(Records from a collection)

-- ==== Sys2Proof/Proofs/ElectricalEvents.lean ====
section
/-! SUPPORT. Alarms of clocks and supplies, and the losses of supply (R21, R482, R668, R679, R680, R686). -/

namespace Sys2Proof.Machine

set_option Elab.async false

section
variable {s : State}

/-! Alarms of the Flashing engine (R482). -/

/-- An alarm at the Flashing engine: it stands, the contexts are cleared; the boot record and whether domain 17 runs stay. -/
theorem State.flashAlarm_sets (s : State) (cause : Nat) : bitAt (s.flashAlarm cause).flash.alarms cause = true ∧
    (s.flashAlarm cause).flash.cleared = true ∧ (s.flashAlarm cause).boot = s.boot := by
  unfold State.flashAlarm State.flashClear
  dsimp only
  have h := fun (u : State) (r : ErrRec) => u.logged_raise srcFlash r
  refine ⟨?_, ?_, ?_⟩
  · rw [(h _ _).flash]
    exact bitAt_or_two_pow _ _
  · rw [(h _ _).flash]
    rfl
  · rw [(h _ _).boot]
    rfl

theorem bitAt_two_pow_self (b : Nat) : bitAt (2 ^ b) b = true := by rw [bitAt_eq_testBit, Nat.testBit_two_pow_self]

/-- Bit `b` of a number less its bit `b` is clear. -/
theorem bitAt_sub_two_pow {m b : Nat} (h : bitAt m b = true) : bitAt (m - 2 ^ b) b = false := by
  rw [bitAt_eq_testBit, Nat.testBit_eq_decide_div_mod_eq, decide_eq_true_eq] at h
  rw [bitAt_eq_testBit, Nat.testBit_eq_decide_div_mod_eq, decide_eq_false_iff_not]
  have hdiv := Nat.sub_mul_div m (2 ^ b) 1
  rw [Nat.mul_one] at hdiv
  rw [hdiv]
  omega

theorem State.flashAlarmEnd_alarms (s : State) (cause : Nat) : bitAt (s.flashAlarmEnd cause).flash.alarms cause = false := by
  show bitAt (if bitAt s.flash.alarms cause then s.flash.alarms - 2 ^ cause else s.flash.alarms) cause = false
  by_cases h : bitAt s.flash.alarms cause = true
  · rw [if_pos h, bitAt_sub_two_pow h]
  · rw [if_neg h]
    exact Bool.eq_false_iff.mpr h

/-! Alarms of clock domains and supplies (R679, R680). -/

theorem State.clockAlarm_eq {dom : Nat} (hruns : s.domainRuns dom = true) (hpos : 0 < dom) (hle : dom ≤ 17)
    (hclear : bitAt s.boot.clockAlarms dom = false) : s.clockAlarm dom =
      (((s.modBoot fun b => { b with clockAlarms := b.clockAlarms ||| 2 ^ dom }).raise srcFinial
        { ErrRec.blank with severity := (clockScope dom).2.2, scope := (clockScope dom).1, scopeId := (clockScope dom).2.1, event := 20,
                            detail0 := dom }).flashAlarm 3).containClock dom := by
  unfold State.clockAlarm
  refine if_neg ?_
  rw [hclear, hruns]
  simp
  omega

theorem State.clockAlarm_rafter (hruns : s.domainRuns 17 = true) (hclear : bitAt s.boot.clockAlarms 17 = false) :
    (s.clockAlarm 17).time.run = false ∧ bitAt (s.clockAlarm 17).boot.clockAlarms 17 = true ∧ bitAt (s.clockAlarm 17).flash.alarms 3 = true ∧
      (s.clockAlarm 17).flash.cleared = true := by
  obtain ⟨r, u, hu, heq⟩ : ∃ (r : ErrRec) (u : State), u = (s.modBoot fun b => { b with clockAlarms := b.clockAlarms ||| 2 ^ 17 }) ∧
      s.clockAlarm 17 = ((u.raise srcFinial r).flashAlarm 3).modTime (·.stop) :=
    ⟨_, _, rfl, State.clockAlarm_eq hruns (by omega) (by omega) hclear⟩
  obtain ⟨halarm, hcleared, hboot⟩ := State.flashAlarm_sets (u.raise srcFinial r) 3
  rw [heq]
  refine ⟨rfl, ?_, halarm, hcleared⟩
  show bitAt ((u.raise srcFinial r).flashAlarm 3).boot.clockAlarms 17 = true
  rw [hboot, (State.logged_raise _ _ _).boot, hu]
  exact bitAt_or_two_pow _ _

theorem State.clockAlarmEnd_last {dom : Nat} (h : s.boot.clockAlarms = 2 ^ dom) :
    (s.clockAlarmEnd dom).boot.clockAlarms = 0 ∧ bitAt (s.clockAlarmEnd dom).flash.alarms 3 = false := by
  obtain ⟨u, hu, hend⟩ : ∃ u, u.boot.clockAlarms = 0 ∧ s.clockAlarmEnd dom = if u.boot.clockAlarms == 0 then u.flashAlarmEnd 3 else u := by
    unfold State.clockAlarmEnd
    rw [if_neg (by rw [h, bitAt_two_pow_self]; decide)]
    refine ⟨_, ?_, rfl⟩
    split_ifs
    all_goals exact (congrArg (· - 2 ^ dom) h).trans (Nat.sub_self _)
  rw [hend, hu]
  exact ⟨hu, u.flashAlarmEnd_alarms 3⟩

theorem State.voltageAlarm_sets (rail : Fin 8) (mv : Nat) (hmain : s.boot.mainUp = true) (hin : bitAt s.boot.railsOut (mainRail rail).val = false) :
    (s.voltageAlarm rail mv).boot.rails[mainRail rail] = mv ∧
      (s.voltageAlarm rail mv).boot.railAlarms[mainRail rail] = s.boot.railAlarms[mainRail rail] + 1 ∧
      bitAt (s.voltageAlarm rail mv).boot.railsOut (mainRail rail).val = true ∧ bitAt (s.voltageAlarm rail mv).flash.alarms 2 = true := by
  obtain ⟨u, hu⟩ : ∃ u, u = ((s.modBoot fun b => { b with rails := b.rails.set (mainRail rail) mv }).modBoot fun b =>
    { b with
      railsOut := b.railsOut ||| 2 ^ (mainRail rail).val
      railAlarms := b.railAlarms.set (mainRail rail) (b.railAlarms[mainRail rail] + 1) }) := ⟨_, rfl⟩
  have heq : s.voltageAlarm rail mv =
      (u.raise srcFinial { ErrRec.blank with severity := .contained, event := 21, detail0 := (mainRail rail).val }).flashAlarm 2 := by
    unfold State.voltageAlarm
    rw [if_neg (by rw [hmain]; decide), hu]
    exact if_neg (Bool.eq_false_iff.mp hin)
  obtain ⟨halarm, -, hboot⟩ := State.flashAlarm_sets
    (u.raise srcFinial { ErrRec.blank with severity := .contained, event := 21, detail0 := (mainRail rail).val }) 2
  rw [heq, hboot, (State.logged_raise _ _ _).boot]
  refine ⟨?_, ?_, ?_, halarm⟩
  · rw [hu]
    exact Vector.getElem_set_self _
  · rw [hu]
    exact Vector.getElem_set_self _
  · rw [hu]
    exact bitAt_or_two_pow _ _

theorem State.voltageAlarmEnd_last (rail : Fin 8) (mv : Nat) (h : s.boot.railsOut = 2 ^ (mainRail rail).val) :
    (s.voltageAlarmEnd rail mv).boot.rails[mainRail rail] = mv ∧ (s.voltageAlarmEnd rail mv).boot.railsOut = 0 ∧
      bitAt (s.voltageAlarmEnd rail mv).flash.alarms 2 = false := by
  unfold State.voltageAlarmEnd
  dsimp only
  rw [if_neg (by rw [h, bitAt_two_pow_self]; decide)]
  obtain ⟨u, hu⟩ : ∃ u, u = s.modBoot fun b => { b with rails := b.rails.set (mainRail rail) mv, railsOut := b.railsOut - 2 ^ (mainRail rail).val } :=
    ⟨_, rfl⟩
  have hout : u.boot.railsOut = 0 := by rw [hu]; exact (congrArg (· - 2 ^ (mainRail rail).val) h).trans (Nat.sub_self _)
  rw [← hu, hout]
  refine ⟨?_, hout, u.flashAlarmEnd_alarms 2⟩
  show u.boot.rails[mainRail rail] = mv
  rw [hu]
  exact Vector.getElem_set_self _

/-- A brownout loses memory and the Keep, and forces the alert (R71, R686). -/
theorem State.brownout_sets (h : s.boot.mainUp = true) : s.brownout.mem = [] ∧ s.brownout.boot.mainUp = false ∧
    s.brownout.boot.mainEn = false ∧ s.brownout.boot.brownouts = s.boot.brownouts + 1 ∧ s.brownout.dram.keepValid = false ∧
      s.brownout.finial.alertForced = true ∧ s.brownout.finial.holder = 0 ∧ s.brownout.dict.store = s.storeDropped := by
  unfold State.brownout
  rw [if_neg (by rw [h]; decide)]
  exact ⟨rfl, rfl, rfl, rfl, rfl, rfl, rfl, rfl⟩

/-- Without the standby supply only the fuses, the boot flash and what it holds stay (R21). -/
theorem State.off_sets (s : State) : s.off.mem = [] ∧ s.off.boot.standbyUp = false ∧ s.off.time.sbRun = false ∧ s.off.boot.fuses = s.boot.fuses ∧
    s.off.boot.flash = s.boot.flash ∧ s.off.dict.store = s.storeDropped ∧ s.off.finial = State.reset.finial := by
  unfold State.off
  dsimp only
  refine ⟨rfl, ?_, rfl, ?_, ?_, rfl, rfl⟩
  all_goals
    split
    · rfl
    · rfl

end

/-- Settles O52, alarm by alarm; the losses of supply by the values they set. -/
theorem electricalEvents : Obligations.ElectricalEvents := by
  intro s dom rail mv p locked
  dsimp only
  refine ⟨fun hruns hpos hle hclear => ⟨_, _, _, rfl, congrArg Host.Outcome.next (State.clockAlarm_eq hruns hpos hle hclear)⟩,
    fun hruns hclear => ⟨_, rfl, State.clockAlarm_rafter hruns hclear⟩, fun h => ⟨_, rfl, State.clockAlarmEnd_last h⟩,
    fun hmain hin => ⟨_, rfl, State.voltageAlarm_sets rail mv hmain hin⟩, fun h => ⟨_, rfl, State.voltageAlarmEnd_last rail mv h⟩,
    fun hmain => ?_, fun hup => ?_, fun hup hclear => ?_, rfl⟩
  · exact ⟨_, congrArg Host.Outcome.next (if_pos hmain),
      (s.modBoot fun b => { b with rails := b.rails.set (mainRail rail) 0 }).brownout_sets hmain⟩
  · exact ⟨_, congrArg Host.Outcome.next (if_pos hup), s.off_sets⟩
  · obtain ⟨halarm, hcleared, hboot⟩ := (s.modBoot fun b => { b with tamperEvents := b.tamperEvents + 1 }).flashAlarm_sets 5
    refine ⟨_, congrArg Host.Outcome.next (if_neg (by rw [hup, hclear]; decide)), ?_, halarm, hcleared⟩
    rw [hboot]
    rfl

end Sys2Proof.Machine
end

The task
In the entries above, one line contains "refine ⟨rfl, ?_, rfl, ?_, ?_, rfl, rfl⟩" and another contains "fun hmain hin". Reproduce exactly those two lines and the lines between them, nothing else.

Answer section
  refine ⟨rfl, ?_, rfl, ?_, ?_, rfl, rfl⟩
  all_goals
    split
    · rfl
    · rfl

end

/-- Settles O52, alarm by alarm; the losses of supply by the values they set. -/
theorem electricalEvents : Obligations.ElectricalEvents := by
  intro s dom rail mv p locked
  dsimp only
  refine ⟨fun hruns hpos hle hclear => ⟨_, _, _, rfl, congrArg Host.Outcome.next (State.clockAlarm_eq hruns hpos hle hclear)⟩,
    fun hruns hclear => ⟨_, rfl, State.clockAlarm_rafter hruns hclear⟩, fun h => ⟨_, rfl, State.clockAlarmEnd_last h⟩,
    fun hmain hin => ⟨_, rfl, State.voltageAlarm_sets rail mv hmain hin⟩, fun h => ⟨_, rfl, State.voltageAlarmEnd_last rail mv h⟩,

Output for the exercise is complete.